Mthembu, T.P.*1,2, Pierneef, R.E.2, Muchadeyi, F.C.3, Salawu-Rotimi, A.4, Hadebe, K.1
1 Agricultural Research Council, Biotechnology Platform, Onderstepoort, Pretoria, South Africa
2 Department of Biochemistry, Genetics and Microbiology, University of Pretoria, Pretoria, South Africa
3 Animal Production and Health Section, Joint FAO\IAEA Division of Nuclear Techniques in Food and Agriculture, International Atomic Energy Agency, Vienna, Austria
4 Inqaba Biotec, Pretoria, Gauteng, South Africa
Smallholder livestock farming is crucial for economically disadvantaged farmers. In rural areas, farmers often practice mixed livestock extensive farming, rearing animals in limited space and sharing resources and the environment. However, the impact of mixed livestock farming on microbial transmission has not been thoroughly examined. This study aimed to explore faecal and environmental microbiomes in smallholder mixed livestock systems using a metagenomics approach. Twenty-eight fresh faecal samples from cattle (8), goats (7), chickens (7), and pigs (6) were collected from households in the Amathole district of Eastern Cape, South Africa. Water (5) and soil (6) samples were also collected to investigate the environmental contribution to host microbiomes. At the Phylum level, Proteobacteria were most abundant at 53.5%, followed by Bacteroidetes at 17.3%, Firmicutes at 15.1%, and Actinobacteria at 9.7%. Shannon and Simpson diversity indices indicated that soil had the highest microbial diversity, followed by goats, pigs, cattle, chickens, and water. Non-metric multidimensional scaling (NMDS) with Bray-Curtis dissimilarity revealed that soil and water samples formed separate clusters from faecal samples. Cattle formed a distinct cluster separate from other livestock species. Overlaps were observed between chickens and goats, as well as chickens and pigs. Significant differences in beta diversity for faecal and environmental samples were shown by PERMANOVA (P=0.001).

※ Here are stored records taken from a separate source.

-- ==== Sys2Proof/WellFormed.lean ====
section
/-! DEFINITION. Which instructions are well formed: the checks of steps 2 and 3 of R52 that the word
alone decides, in their order. `check` names the cause of the first check that fails. -/

namespace Sys2Proof

open Machine

/-! ### Special registers and operands (R41, R42, R79) -/

/-- Special register numbers that exist (R79). -/
def srAssigned (n : BitVec 8) : Bool :=
  n.toNat ≤ 0x0B || [0x10, 0x11, 0x18, 0x19, 0x20, 0x21, 0x22, 0x23, 0x24, 0x30].contains n.toNat

/-- Special registers of 64 bits (R79). -/
def sr64 (n : BitVec 8) : Bool := [0x18, 0x19, 0x20, 0x22, 0x23, 0x30].contains n.toNat

/-- Special registers that a program may write (R79: RW and RWP). -/
def srWritable (n : BitVec 8) : Bool := [0x10, 0x11, 0x21, 0x22, 0x23, 0x24, 0x30].contains n.toNat

/-- The specifier of an operand that an opcode does not use (R42). -/
def unused : Operand := .v 0

/-- A register index that may begin a 64-bit pair (R42). -/
def evenIx {w : Nat} (n : BitVec w) : Bool := n.toNat % 2 == 0

/-- A source of 32 bits, or a pair, in a position that its entry does not restrict (R120, R138). -/
def srcOk (wide : Bool) : Operand → Bool
  | .v n => !wide || evenIx n
  | .s n => !wide || evenIx n
  | .q n => !wide || evenIx n
  | .x n => !wide || evenIx n
  | .sr n => srAssigned n && (!wide || sr64 n)
  | .p _ => !wide
  | .imm _ => true

/-- A destination that its entry does not restrict (R42, R78, R120, R138). -/
def dstOk (wide : Bool) : Operand → Bool
  | .v n => !wide || evenIx n
  | .s n => !wide || evenIx n
  | .q n => !wide || evenIx n
  | .x n => !wide || evenIx n
  | .sr n => srWritable n && (!wide || sr64 n)
  | .p n => !wide && n != 7
  | .imm _ => false

/-- V, S, Q or X, or a pair of one, in a position whose entry refuses every other file (R208). -/
def regOk (wide : Bool) : Operand → Bool
  | .v n => !wide || evenIx n
  | .s n => !wide || evenIx n
  | .q n => !wide || evenIx n
  | .x n => !wide || evenIx n
  | _ => false

/-- A source listed as V, S, Q or X: a special register is read wherever S is permitted (R80). -/
def srcReg (wide : Bool) : Operand → Bool
  | .sr n => srAssigned n && (!wide || sr64 n)
  | o => regOk wide o

/-- A destination listed as V, S, Q or X: a writable special register is written wherever S is
permitted (R81). -/
def dstReg (wide : Bool) : Operand → Bool
  | .sr n => srWritable n && (!wide || sr64 n)
  | o => regOk wide o

/-- A source listed as V, S, Q, X or an immediate. -/
def regImmOk (wide : Bool) : Operand → Bool
  | .imm _ => true
  | o => srcReg wide o

/-- A V or S pair and no other file (R128, whose table names the files of each of its positions). -/
def pairReg : Operand → Bool
  | .v n => evenIx n
  | .s n => evenIx n
  | _ => false

/-- A source listed as a V or S pair (R86, R199, R241): a 64-bit special register is read there too, since the
position permits the S file; R80 does not name the positions (DEDUCED, log entry 74). -/
def pairVS : Operand → Bool
  | .sr n => srAssigned n && sr64 n
  | o => pairReg o

/-- A destination listed as a V or S pair (R86): a writable 64-bit special register is written there too (R81). -/
def pairDst : Operand → Bool
  | .sr n => srWritable n && sr64 n
  | o => pairReg o

/-- An even S register, in a position whose entry names S registers by their index (R152, R214, R311). -/
def pairS : Operand → Bool
  | .s n => evenIx n
  | _ => false

/-- A source listed as an S pair (R249): a 64-bit special register, none of which is per lane, is read there too
(R80). -/
def pairUni : Operand → Bool
  | .sr n => srAssigned n && sr64 n
  | o => pairS o

/-- An S register. -/
def isS : Operand → Bool
  | .s _ => true
  | _ => false

/-- A special register. -/
def isSr : Operand → Bool
  | .sr _ => true
  | _ => false

/-- A special register that is not per lane, and so reads like an S register (R80). -/
def srUniform (wide : Bool) (n : BitVec 8) : Bool := srAssigned n && n.toNat ≥ 2 && (!wide || sr64 n)

/-- A source listed as S or an immediate. A special register that is not per lane is read there
(R80). -/
def sImm (wide : Bool) : Operand → Bool
  | .s n => !wide || evenIx n
  | .imm _ => true
  | .sr n => srUniform wide n
  | _ => false

/-- An S register or an immediate, in a position whose entry refuses every other file (R254, R407). -/
def sImmOnly : Operand → Bool
  | .s _ => true
  | .imm _ => true
  | _ => false

/-- A uniform operand: S, immediate, or a special register that is not per lane (R128, R134, R154). -/
def uniformOk : Operand → Bool := sImm false

/-- A predicate. -/
def isP : Operand → Bool
  | .p _ => true
  | _ => false

/-- A predicate that can be written: P0 to P6. -/
def isP06 : Operand → Bool
  | .p n => n != 7
  | _ => false

/-- V, Q or X. -/
def isVQX : Operand → Bool
  | .v _ => true
  | .q _ => true
  | .x _ => true
  | _ => false

/-- A V register. -/
def isV : Operand → Bool
  | .v _ => true
  | _ => false

/-! ### Shared field checks (R40, R42, R44, R47) -/

/-- How DUP may be used by an instruction: not at all, value 01 only, or 01 and 10 (R47). -/
inductive DupUse where
  | no | one | both
  deriving DecidableEq, Repr

/-- The guard is not the reserved one, and DUP is as R47 permits. -/
def hdrOk (h : Hdr) (u : DupUse) : Bool :=
  !(h.gn && h.gp == 7) &&
  match u with
  | .no => h.dup == 0
  | .one => h.dup.toNat ≤ 1
  | .both => h.dup.toNat ≤ 2

/-- With DUP 10, the C bits name a Q entry and their upper bits are zero (R47). -/
def dupQ : Operand → Bool
  | .v n => n.toNat < 32
  | _ => false

/-- RND 0 to 5 where an entry marks rounding, zero elsewhere (R44). -/
def rndOk (marked : Bool) (r : BitVec 3) : Bool := if marked then r.toNat ≤ 5 else r == 0

/-- SCOPE and SK (R44): ladder 0 to 6, or a hop scope. -/
def scopeOk (scope : BitVec 3) (sk : Bool) : Bool := sk || scope != 7

/-- Formats of 64 bits (R99). -/
def wideFmt (f : BitVec 4) : Bool := f == 3 || f == 7 || f == 8

/-- Integer formats (R99). -/
def intFmt (f : BitVec 4) : Bool := f.toNat ≤ 7

/-- Width in bits of a format (R99). -/
def fmtBits (f : BitVec 4) : Nat :=
  match f.toNat with
  | 0 => 8
  | 1 => 16
  | 2 => 32
  | 3 => 64
  | 4 => 8
  | 5 => 16
  | 6 => 32
  | 7 => 64
  | 8 => 64
  | 9 => 32
  | 10 => 16
  | 11 => 16
  | 12 => 8
  | 13 => 8
  | 14 => 4
  | _ => 0

/-- The cause of the first failing check: fields before operands (R52). -/
def ck (fields operands : Bool) : Option Cause :=
  if !fields then some .illegalField else if !operands then some .illegalOperand else none

/-- The fields of an XF instruction: which of B and C it uses, the codes it allows in DF and SF, its
marked modifiers, its SUB values, and whether its destination is a pair. -/
def xfFields (w : XF) (useB useC : Bool) (df sf : List Nat) (rnd sat : Bool) (sub : Nat → Bool)
    (pair : Bool) : Bool :=
  hdrOk w.h (if pair then .no else if useC then .one else .both) &&
  (useB || w.b == unused) &&
  (useC || (if w.h.dup == 2 then dupQ w.c else w.c == unused)) &&
  df.contains w.df.toNat && sf.contains w.sf.toNat && rndOk rnd w.rnd && (sat || !w.sat) &&
  sub w.sub.toNat

/-- SUB must be zero. -/
def sub0 (n : Nat) : Bool := n == 0

/-- Integer format codes. -/
def ints : List Nat := [0, 1, 2, 3, 4, 5, 6, 7]

/-- I32, I64, N32 and N64. -/
def ints32 : List Nat := [2, 3, 6, 7]

/-- FP64, FP32, FP16 and BF16. -/
def floats : List Nat := [8, 9, 10, 11]

/-- An integer row of R122 with operands A and B read in DF. -/
def ckInt2 (w : XF) (sat : Bool) : Option Cause :=
  let wd := wideFmt w.df
  ck (xfFields w true false ints [0] false sat sub0 wd) (dstOk wd w.d && srcOk wd w.a && srcOk wd w.b)

/-- An integer row of R122 with operand A alone. -/
def ckInt1 (w : XF) : Option Cause :=
  let wd := wideFmt w.df
  ck (xfFields w false false ints [0] false true sub0 wd) (dstOk wd w.d && srcOk wd w.a)

/-- An integer row of R122 with operands A, B and C read in DF. -/
def ckInt3 (w : XF) (sat : Bool) : Option Cause :=
  let wd := wideFmt w.df
  ck (xfFields w true true ints [0] false sat sub0 wd)
    (dstOk wd w.d && srcOk wd w.a && srcOk wd w.b && srcOk wd w.c)

/-- `addc` and `subb`: C is a predicate P0 to P6 (R122). -/
def ckCarry (w : XF) : Option Cause :=
  let wd := wideFmt w.df
  ck (xfFields w true true ints [0] false false sub0 wd)
    (dstOk wd w.d && srcOk wd w.a && srcOk wd w.b && isP06 w.c)

/-- `dp4` and `dp2`: SF names the element, DF is 32 bits of the same kind (R122). -/
def ckDot (w : XF) (i n : Nat) : Option Cause :=
  ck (xfFields w true true [2, 6] [i, n] false true sub0 false &&
      ((w.sf.toNat == i) == (w.df.toNat == 2)))
    (dstOk false w.d && srcOk false w.a && srcOk false w.b && srcOk false w.c)

/-- An XF member of family 0x2 (R125). -/
def ckBits (w : XF) (useC : Bool) (df : List Nat) (sub : Nat → Bool) : Option Cause :=
  ck (xfFields w true useC df [0] false false sub false)
    (dstOk false w.d && srcOk false w.a && srcOk false w.b && (!useC || srcOk false w.c))

/-- A floating row with DF marked (R139, R140, R143 to R145): which sources it has. -/
def ckFp (w : XF) (useB useC : Bool) (df : List Nat) (rnd sat : Bool) : Option Cause :=
  let wd := wideFmt w.df
  ck (xfFields w useB useC df [0] rnd sat sub0 wd)
    (dstOk wd w.d && srcOk wd w.a && (!useB || srcOk wd w.b) && (!useC || srcOk wd w.c))

/-- The fields of an XN instruction: X is zero, and B unused where the entry has none. -/
def xnFields (w : XN) (useD useA useB : Bool) (u : DupUse) : Bool :=
  hdrOk w.h u && (useD || w.d == unused) && (useA || w.a == unused) && (useB || w.b == unused) &&
  w.x == 0

/-- A logic row with two sources (R124). -/
def ckLogic2 (w : XN) : Option Cause :=
  ck (xnFields w true true true .one) (dstOk false w.d && srcOk false w.a && srcOk false w.b)

/-- A logic row with one source (R124). -/
def ckLogic1 (w : XN) : Option Cause :=
  ck (xnFields w true true false .one) (dstOk false w.d && srcOk false w.a)

/-- The fields of an XK instruction. -/
def xkFields (w : XK) (useD useA useB : Bool) (u : DupUse) : Bool :=
  hdrOk w.h u && (useD || w.d == unused) && (useA || w.a == unused) && (useB || w.b == unused)

/-- A constant that is a multiple of 12 as a signed number (R90, R93, R174). -/
def mul12 (k : BitVec 32) : Bool := k.toInt % 12 == 0

/-- An instruction without operands. -/
def ckNone (w : XN) : Option Cause := ck (xnFields w false false false .no) true

/-! ### Memory, atomics and synchronisation -/

/-- MF and RF of a typed load or store (R105, R118). -/
def memFmts (mf rf : BitVec 4) : Bool :=
  rf.toNat ≤ 13 && (mf.toNat ≤ 13 || (mf.toNat == 14 && intFmt rf))

/-- The address operands of a space (R199). -/
def addrOk (sp : Space) (a b : Operand) : Bool :=
  (match sp with
    | .gbl => pairVS a
    | .obj => pairVS a
    | _ => srcReg false a) && regImmOk false b

/-- `ld` of a space (R208). -/
def ckLd (sp : Space) (w : XA) : Option Cause :=
  let scr := sp == .scr || sp == .cls
  ck (hdrOk w.h .no && memFmts w.mf w.rf && rndOk true w.rnd && scopeOk w.scope w.sk &&
      !(scr && w.sk) && w.ord == 0 && (if w.prb then isP06 w.c else w.c == unused))
    (regOk (wideFmt w.rf) w.d && addrOk sp w.a w.b)

/-- `st` of a space (R208). -/
def ckSt (sp : Space) (w : XA) : Option Cause :=
  let scr := sp == .scr || sp == .cls
  ck (hdrOk w.h .no && memFmts w.mf w.rf && rndOk true w.rnd && scopeOk w.scope w.sk &&
      !(scr && w.sk) && w.ord == 0 && !w.prb && w.c == unused)
    (regOk (wideFmt w.rf) w.d && addrOk sp w.a w.b)

/-- `ldt` and `stt` (R214): MF holds NC, and B the first coordinate register. -/
def ckTensor (load : Bool) (w : XA) : Option Cause :=
  let nc := w.mf.toNat
  ck (hdrOk w.h .no && decide (1 ≤ nc) && decide (nc ≤ 7) && w.rf.toNat ≤ 13 && rndOk true w.rnd &&
      scopeOk w.scope w.sk && w.ord == 0 &&
      (if w.prb then load && isP06 w.c else w.c == unused))
    (regOk (wideFmt w.rf) w.d && pairS w.a &&
      match w.b with
      | .v n => n.toNat + nc ≤ 1024
      | _ => false)

/-- `peerst` (R217). -/
def ckPeer (w : XA) : Option Cause :=
  ck (hdrOk w.h .no && w.mf == 6 && w.rf == 6 && w.rnd == 0 && !w.sat && !w.sk && w.scope != 7 &&
      w.ord == 0 && !w.prb && w.c == unused)
    (srcReg false w.d && addrOk .cls w.a w.b)

/-- Formats of an atomic operation (R242). -/
def atomFmts : AtomOp → List Nat
  | .add => [2, 3, 6, 7, 9, 11]
  | .incw => [6, 7]
  | .decw => [6, 7]
  | _ => [2, 3, 6, 7]

/-- `atom` (R241). R241 lists no files for C: every file is taken, predicates and special registers among them (DESIGN
CHOICE, log entry 86). -/
def ckAtom (op : AtomOp) (w : XA) : Option Cause :=
  let wd := wideFmt w.mf
  ck (hdrOk w.h .no && w.mf == w.rf && (atomFmts op).contains w.mf.toNat && w.rnd == 0 && !w.sat &&
      scopeOk w.scope w.sk && w.ord.toNat ≤ 4 && !w.prb)
    (dstReg wd w.d && pairVS w.a && regImmOk false w.b && srcOk wd w.c)

/-- `cas` (R241), whose B and C take every file, as C of `atom` does (DESIGN CHOICE, log entry 86). -/
def ckCas (w : XA) : Option Cause :=
  let wd := wideFmt w.mf
  ck (hdrOk w.h .no && w.mf == w.rf && ints32.contains w.mf.toNat && w.rnd == 0 && !w.sat &&
      scopeOk w.scope w.sk && w.ord.toNat ≤ 4 && !w.prb)
    (dstReg wd w.d && pairVS w.a && srcOk wd w.b && srcOk wd w.c)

Comparative analyses revealed that goats, chickens, and pigs shared 7.3% of the total genera, while cattle had the highest percentage of unique genera (16.1%). Cattle also shared a higher percentage of genera with water compared to the other animals. The metagenomic approach used enables surveillance of microbiota among animals in mixed livestock farming systems, which can be beneficial in investigating pathogen spread in these systems.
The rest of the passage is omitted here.